If you give a filename, then each time you call write() the existing file will be overwriten. For sequential files formats (e.g. fasta, genbank) each "record block" holds a single sequence. For these files it would probably be safe to call write() multiple times by re-using the same handle.

However, trying this for certain alignment formats (e.g. phylip, clustal, stockholm) would have the effect of concatenating several multiple sequence alignments together. Such files are created by the PHYLIP suite of programs for bootstrap analysis, but it is clearer to do this via Bio.AlignIO instead.

Conversion

The Bio.SeqIO.convert(...) function allows an easy interface for simple file format conversions. Additionally, it may use file format specific optimisations so this should be the fastest way too.

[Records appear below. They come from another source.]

-- ==== Sys2Proof/Tests/Slice0.lean ====
section
/-! SUPPORT. Tests: the checks of WellFormed, the worked values of the spec, one small step for each
command, and for each statement that has hypotheses a state and operands that meet them together. -/
namespace Sys2Proof.Tests
open Sys2Proof.Machine

set_option Elab.async false

/-! ### Small states -/

/-- The state after a command. -/
def after (c : Instr) (s : State) : State :=
  match exec c s with
  | .next t => t
  | .fault f => nomatch f
  | .refused _ => s

/-- The payload of the worked example of 11: 10,000 tu and the line alone. -/
def ovalBytes : List Byte := [0x10, 0x27, 0x00, 0x00, 0x01, 0x00, 0x00, 0x00, 0x00, 0x01]

/-- The course it defines. -/
def oval : Course := ⟨10000, [⟨0, .line⟩], 0x9EEFE5C7⟩

/-- A port whose cabinet has been heard. -/
def up : PortState :=
  { PortState.reset with link := .up, presence := .present, silence := .first 250 }

/-- Ports 0 and 1 have been heard, and no race is open. -/
def idle : State := { State.reset with ports := (State.reset.ports.set 0 up).set 1 up }

/-- One request waits on a port. -/
def asks (p : Port) (k : RequestKind) (payload : List Byte) (s : State) : State :=
  s.modifyPort p fun c => { c with requestQueue := [.request ⟨k, payload, 0⟩] }

/-- A race of the cars of ports 0 and 1. -/
def race (x : RaceRecord) (a b : Car) : State :=
  { idle with race := x, course := some oval, entryList := [0, 1]
              cars := ((Bank.fill none).set 0 (some a)).set 1 (some b) }

/-- A race record of race 1 in a phase. -/
def record (phase : Phase) : RaceRecord := { RaceRecord.reset with phase := phase, number := 1 }

/-- A car as it entered, in another standing. -/
def entryAs (x : Standing) (position : Nat) : Car := { Car.entry position with standing := x }

/-- Both cars are entered. -/
def forming : State :=
  race { record .forming with opener := some 0, entryWindow := some 0 } (Car.entry 1) (Car.entry 2)

/-- The opener's car alone is entered, with no course. -/
def formingAlone : State :=
  { forming with course := none, entryList := [0], cars := (Bank.fill none).set 0 (some (Car.entry 1)) }

/-- On the grid, car 1 is READY. -/
def grid : State :=
  race { record .grid with gridWait := some 20000 } (Car.entry 1) (entryAs .ready 2)

/-- In the countdown. -/
def countdown : State :=
  race { record .countdown with countdown := some 100 } (entryAs .ready 1) (entryAs .ready 2)

/-- A car on the track of the oval. -/
def onTrack (position : Nat) : Car := { entryAs .racing position with nextGate := some ⟨2, 0⟩ }

/-- In GREEN, 100 ms after the start. -/
def green : State :=
  { race (record .green) (onTrack 1) (onTrack 2) with
    raceClock := 100, tickCount := 100, activeGroup := [0, 1] }

/-- In GREEN with port 0 silent for its first stage. -/
def coasting : State :=
  { green with
    cars := green.cars.set 0 (some { onTrack 1 with standing := .coasting })
    ports := green.ports.set 0 { up with presence := .late, silence := .second 0 } }

/-- In RESULTS, with both cars stopped. -/
def results : State :=
  let s := race { record .results with resultsHold := some 60000, resultsReason := some .closed }
    { onTrack 1 with standing := .stopped } { onTrack 2 with standing := .stopped }
  { s with raceClock := 100, activeGroup := [0, 1], resultsTable := some (s.buildResults .closed) }

/-! ### WellFormed -/

theorem test_payload_of_240_is_well_formed :
    (Instr.validFrame 0 0x09 (List.replicate 240 0)).wellFormed = true := by decide +kernel

theorem test_payload_of_241_is_ill_formed :
    (Instr.validFrame 0 0x09 (List.replicate 241 0)).wellFormed = false := by decide +kernel

/-! ### Worked values of the spec -/

/-- The note to R11. -/
theorem test_courseCheck_of_digits :
    courseCheck [0x31, 0x32, 0x33, 0x34, 0x35, 0x36, 0x37, 0x38, 0x39] = 0xCBF43926 := by decide +kernel

/-- The worked check value of 11. -/
theorem test_courseCheck_of_oval : courseCheck ovalBytes = 0x9EEFE5C7 := by decide +kernel

theorem test_course_of_oval : courseOf ovalBytes = some oval := by decide +kernel

/-- The first gate must be the line (R3). -/
theorem test_course_needs_the_line :
    courseOf [0x10, 0x27, 0x00, 0x00, 0x01, 0x00, 0x00, 0x00, 0x00, 0x02] = none := by decide +kernel

/-- The positions of the chain of Table 1.5: gate 2 of lap 2 stands at 16,000. -/
theorem test_position_of_a_gate :
    (⟨10000, [⟨0, .line⟩, ⟨2500, .sector⟩, ⟨6000, .plain⟩, ⟨8200, .sector⟩], 0⟩ : Course).position
      ⟨2, 2⟩ = 16000 := by decide +kernel

/-- A frame is SYNC, LEN, KIND, payload and CHECK, and comes back as it was sent (R172). -/
theorem test_frame_is_received :
    (idle.receiveBytes 0 (Frame.bytes ⟨0x0A, [0x0F]⟩)).pending = [.validFrame 0 0x0A [0x0F]] := by
  decide +kernel

/-- A LEN of 241 fails its candidate at once (R172). -/
theorem test_long_length_is_a_bad_length :
    (idle.receiveBytes 0 [0xC3, 0xF1]).pending = [.badLengthFrame 0] := by decide +kernel

/-! ### One step of each command -/

theorem test_openRace :
    (after (.openRace 0) (asks 0 .openRace [] idle)).race.phase = .forming ∧
    ((after (.openRace 0) (asks 0 .openRace [] idle)).port 0).responseQueue = [.openRace 1] := by
  decide +kernel
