-- ==== Sys2Proof/Laws/PerInstr.lean ====
section
/-! SUPPORT. What holds of each command as syntax, one lemma per command. -/

namespace Sys2Proof.Laws

/-- The command word of a command is legal by R74's own list, carries its opcode in CMD[7:0] and zero above, and decodes to it. -/
def CommandWord.Statement (i : Instr) : Prop :=
  legalWord (encode i) = true ∧ reservedField (encode i) = 0 ∧ opcodeField (encode i) = opcode i ∧ decode (encode i) = some i

theorem CommandWord.gfmul : CommandWord.Statement .gfmul := by unfold CommandWord.Statement; decide
theorem CommandWord.sboxf : CommandWord.Statement .sboxf := by unfold CommandWord.Statement; decide
theorem CommandWord.sboxi : CommandWord.Statement .sboxi := by unfold CommandWord.Statement; decide
theorem CommandWord.xorst : CommandWord.Statement .xorst := by unfold CommandWord.Statement; decide
theorem CommandWord.rkmask : CommandWord.Statement .rkmask := by unfold CommandWord.Statement; decide
theorem CommandWord.keyexp : CommandWord.Statement .keyexp := by unfold CommandWord.Statement; decide
theorem CommandWord.subnib : CommandWord.Statement .subnib := by unfold CommandWord.Statement; decide
theorem CommandWord.invsubnib : CommandWord.Statement .invsubnib := by unfold CommandWord.Statement; decide
theorem CommandWord.subnibd : CommandWord.Statement .subnibd := by unfold CommandWord.Statement; decide
theorem CommandWord.invsubnibd : CommandWord.Statement .invsubnibd := by unfold CommandWord.Statement; decide
theorem CommandWord.shrows : CommandWord.Statement .shrows := by unfold CommandWord.Statement; decide
theorem CommandWord.invshrows : CommandWord.Statement .invshrows := by unfold CommandWord.Statement; decide
theorem CommandWord.mixcol : CommandWord.Statement .mixcol := by unfold CommandWord.Statement; decide
theorem CommandWord.invmixcol : CommandWord.Statement .invmixcol := by unfold CommandWord.Statement; decide
theorem CommandWord.encB : CommandWord.Statement .encB := by unfold CommandWord.Statement; decide
theorem CommandWord.decB : CommandWord.Statement .decB := by unfold CommandWord.Statement; decide
theorem CommandWord.encE : CommandWord.Statement .encE := by unfold CommandWord.Statement; decide
theorem CommandWord.decE : CommandWord.Statement .decE := by unfold CommandWord.Statement; decide
theorem CommandWord.avalPt : CommandWord.Statement .avalPt := by unfold CommandWord.Statement; decide
theorem CommandWord.avalKey : CommandWord.Statement .avalKey := by unfold CommandWord.Statement; decide

end Sys2Proof.Laws
end

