-- ==== Sys2Proof/Laws/Summary.lean ====
section
/-! SUPPORT. What the summary statistics are, said once. -/

namespace Sys2Proof.Machine

/-- A standard deviation is the root of its square (44_harness.md R201). -/
theorem stddev_of_squared (kind : StddevKind) (st : Stats) (q : ℚ) (h : stddevSquared kind st = some q) (nonneg : 0 ≤ q) :
    stddev kind st = some (Real.sqrt q) := by
  simp only [stddev, h, if_pos nonneg]

/-- No square, no standard deviation: before any run, and the sample kind for one sample (44_harness.md R201). -/
theorem stddev_of_none (kind : StddevKind) (st : Stats) (h : stddevSquared kind st = none) : stddev kind st = none := by
  simp only [stddev, h]

/-- Whatever the registers hold, a standard deviation is the root of a number that is not negative. -/
theorem stddev_eq_some (kind : StddevKind) (st : Stats) (d : ℝ) (h : stddev kind st = some d) :
    ∃ q, stddevSquared kind st = some q ∧ 0 ≤ q ∧ d = Real.sqrt q := by
  unfold stddev at h
  split at h
  · next q hq =>
    split at h
    · next nonneg => exact ⟨q, hq, nonneg, (Option.some.inj h).symm⟩
    · cases h
  · cases h

end Sys2Proof.Machine
end

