-- ==== Sys2Proof/Tests/Slice0.lean ====
section
/-! SUPPORT. The model's own tests. Expected values come from the spec: the words from 30_encoding.md R73, the results from the vectors
of 95_test_vectors.md (V1 to V18, with the default SBOX where a value depends on SBOX) and the examples of the command rules. -/

namespace Sys2Proof.Machine

/-! Decoding: each word written out from its row of the opcode map (R73). -/

theorem test_decode_gfmul : decode 0b00000000000000000000000000000001#32 = some .gfmul := by decide
theorem test_decode_sboxf : decode 0b00000000000000000000000000000010#32 = some .sboxf := by decide
theorem test_decode_sboxi : decode 0b00000000000000000000000000000011#32 = some .sboxi := by decide
theorem test_decode_xorst : decode 0b00000000000000000000000000000100#32 = some .xorst := by decide
theorem test_decode_rkmask : decode 0b00000000000000000000000000000101#32 = some .rkmask := by decide
theorem test_decode_keyexp : decode 0b00000000000000000000000000000110#32 = some .keyexp := by decide
theorem test_decode_subnib : decode 0b00000000000000000000000000001000#32 = some .subnib := by decide
theorem test_decode_invsubnib : decode 0b00000000000000000000000000001001#32 = some .invsubnib := by decide
theorem test_decode_subnibd : decode 0b00000000000000000000000000001010#32 = some .subnibd := by decide
theorem test_decode_invsubnibd : decode 0b00000000000000000000000000001011#32 = some .invsubnibd := by decide
theorem test_decode_shrows : decode 0b00000000000000000000000000001100#32 = some .shrows := by decide
theorem test_decode_invshrows : decode 0b00000000000000000000000000001101#32 = some .invshrows := by decide
theorem test_decode_mixcol : decode 0b00000000000000000000000000001110#32 = some .mixcol := by decide
theorem test_decode_invmixcol : decode 0b00000000000000000000000000001111#32 = some .invmixcol := by decide
theorem test_decode_encB : decode 0b00000000000000000000000000010000#32 = some .encB := by decide
theorem test_decode_decB : decode 0b00000000000000000000000000010001#32 = some .decB := by decide
theorem test_decode_encE : decode 0b00000000000000000000000000010010#32 = some .encE := by decide
theorem test_decode_decE : decode 0b00000000000000000000000000010011#32 = some .decE := by decide
theorem test_decode_avalPt : decode 0b00000000000000000000000000100000#32 = some .avalPt := by decide
theorem test_decode_avalKey : decode 0b00000000000000000000000000100001#32 = some .avalKey := by decide
/-- V14: a reserved OPCODE, set reserved bits, and a group 0x1 OPCODE with bits 3 to 2 set. -/
theorem test_decode_illegal :
    decode 0x00000007#32 = none ∧ decode 0x00000110#32 = none ∧ decode 0x00000014#32 = none ∧ decode 0#32 = none := by
  decide

/-! Well-formedness: an ill-formed term for each check. -/

theorem test_word_reserved_bits_refused : legalWord 0x00000110#32 = false := by decide
theorem test_word_reserved_opcode_refused : legalWord 0x00000022#32 = false := by decide
theorem test_sbox_not_permutation_refused :
    Sbox.ofTable (0x4 :: defaultSboxTable.tail) = .error .sboxNotPermutation := by decide
theorem test_sbox_too_short_refused : Sbox.ofTable defaultSboxTable.dropLast = .error .sboxNotPermutation := by decide
theorem test_tmax_zero_refused : tMaxOfNat 0 = .error .tMaxOutOfRange := by decide
theorem test_tmax_too_large_refused : tMaxOfNat 8193 = .error .tMaxOutOfRange := by decide
theorem test_tmax_default : (tMaxOfNat 8192).toOption.map (fun t => t.val + 1) = some 8192 := by decide

/-! Parameters and states for the tests. -/

/-- The default SBOX (V3). -/
def testSbox : Sbox :=
  match Sbox.ofTable defaultSboxTable with
  | .ok sb => sb
  | .error _ => Equiv.refl Nibble

/-- The parameters of V16: the default SBOX, the table TRIAL_SOURCE, the default T_MAX. -/
def testParams : Params :=
  { sbox := testSbox
    trialSource := fun _ _ i =>
      match i with
      | 0 => ⟨0x1234, 0x3A94, 0⟩
      | 1 => ⟨0xBEEF, 0xCAFE, 15⟩
      | 2 => ⟨0x0000, 0x0000, 7⟩
      | _ => ⟨0xFFFF, 0x1A2B, 8⟩
    tMaxPred := 8191
    stddevKind := .population }

/-- A command just issued with OPA = `a`, OPB = `b`, CTRL = 0. -/
def testState (a b : Block) : State := issue 0x00000001 { State.reset with opa := a, opb := b }

/-- A harness command just issued with TRIALS = `t`, SEED = 0x2A. -/
def testTrials (t : BusWord) : State := issue 0x00000020 { State.reset with trials := t, seed := 0x2A }

/-- RESULT of a next state. -/
def resultOf (o : Outcome) : Option Block :=
  match o with
  | .next t => some t.result
  | .fault _ => none
  | .refused _ => none

/-- A word a host read would return, for a next state. -/
def wordOf (o : Outcome) (r : Register) : Option BusWord :=
  match o with
  | .next t => some (readRegister r t)
  | .fault _ => none
  | .refused _ => none

/-- The words of TREC[i], for a next state. -/
def trecOf (o : Outcome) (i : Nat) : Option BusWord × Option BusWord :=
  match o with
  | .next t => (Memory.readWord t.trec (trecWord0 i), Memory.readWord t.trec (trecWord1 i))
  | .fault _ => (none, none)
  | .refused _ => (none, none)

/-- The last answer of a next state. -/
def answerOf (o : Outcome) : Option BusWord :=
  match o with
  | .next t => (t.env.answers.head?).map Answer.data
  | .fault _ => none
  | .refused _ => none

/-- The fault of an outcome. -/
def faultOf (o : Outcome) : Option Fault :=
  match o with
  | .next _ => none
  | .fault f => some f
  | .refused _ => none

In general however, you can combine the Bio.SeqIO.parse(...) function with the Bio.SeqIO.write(...) function for sequence file conversion. Using generator expressions or generator functions provides a memory efficient way to perform filtering or other extra operations as part of the process.

File Formats

When specifying the file format, use lowercase strings. The same format names are also used in Bio.AlignIO and include the following:

• abif - Applied Biosystem's sequencing trace format
• ace - Reads the contig sequences from an ACE assembly file.
• embl - The EMBL flat file format. Uses Bio.GenBank internally.
• fasta - The generic sequence file format where each record starts with an identifer line starting with a ">" character, followed by lines of sequence.
• fastq - A "FASTA like" format used by Sanger which also stores PHRED sequence quality values (with an ASCII offset of 33).
• fastq-sanger - An alias for "fastq" for consistency with BioPerl and EMBOSS
• fastq-solexa - Original Solexa/Illumnia variant of the FASTQ format which encodes Solexa quality scores (not PHRED quality scores) with an ASCII offset of 64.
• fastq-illumina - Solexa/Illumina 1.3 to 1.7 variant of the FASTQ format which encodes PHRED quality scores with an ASCII offset of 64 (not 33). Note as of version 1.8 of the CASAVA pipeline Illumina will produce FASTQ files using the standard Sanger encoding.
• genbank - The GenBank or GenPept flat file format.
• gb - An alias for "genbank", for consistency with NCBI Entrez Utilities
• ig - The IntelliGenetics file format, apparently the same as the MASE alignment format.
• imgt - An EMBL like format from IMGT where the feature tables are more indented to allow for longer feature types.
• phd - Output from PHRED, used by PHRAP and CONSED for input.
• pir - A "FASTA like" format introduced by the National Biomedical Research Foundation (NBRF) for the Protein Information Resource (PIR) database, now part of UniProt.
• seqxml - SeqXML, simple XML format described in Schmitt et al (2011).
• sff - Standard Flowgram Format (SFF), typical output from Roche 454.
• sff-trim - Standard Flowgram Format (SFF) with given trimming applied.
• swiss - Plain text Swiss-Prot aka UniProt format.
• tab - Simple two column tab separated sequence files, where each line holds a record's identifier and sequence. For example, this is used as by Aligent's eArray software when saving microarray probes in a minimal tab delimited text file.
• qual - A "FASTA like" format holding PHRED quality values from sequencing DNA, but no actual sequences (usually provided in separate FASTA files).
• uniprot-xml - The UniProt XML format (replacement for the SwissProt plain text format which we call "swiss")

Note that while Bio.SeqIO can read all the above file formats, it cannot write to all of them.

You can also use any file format supported by Bio.AlignIO, such as "nexus", "phlip" and "stockholm", which gives you access to the individual sequences making up each alignment as SeqRecords.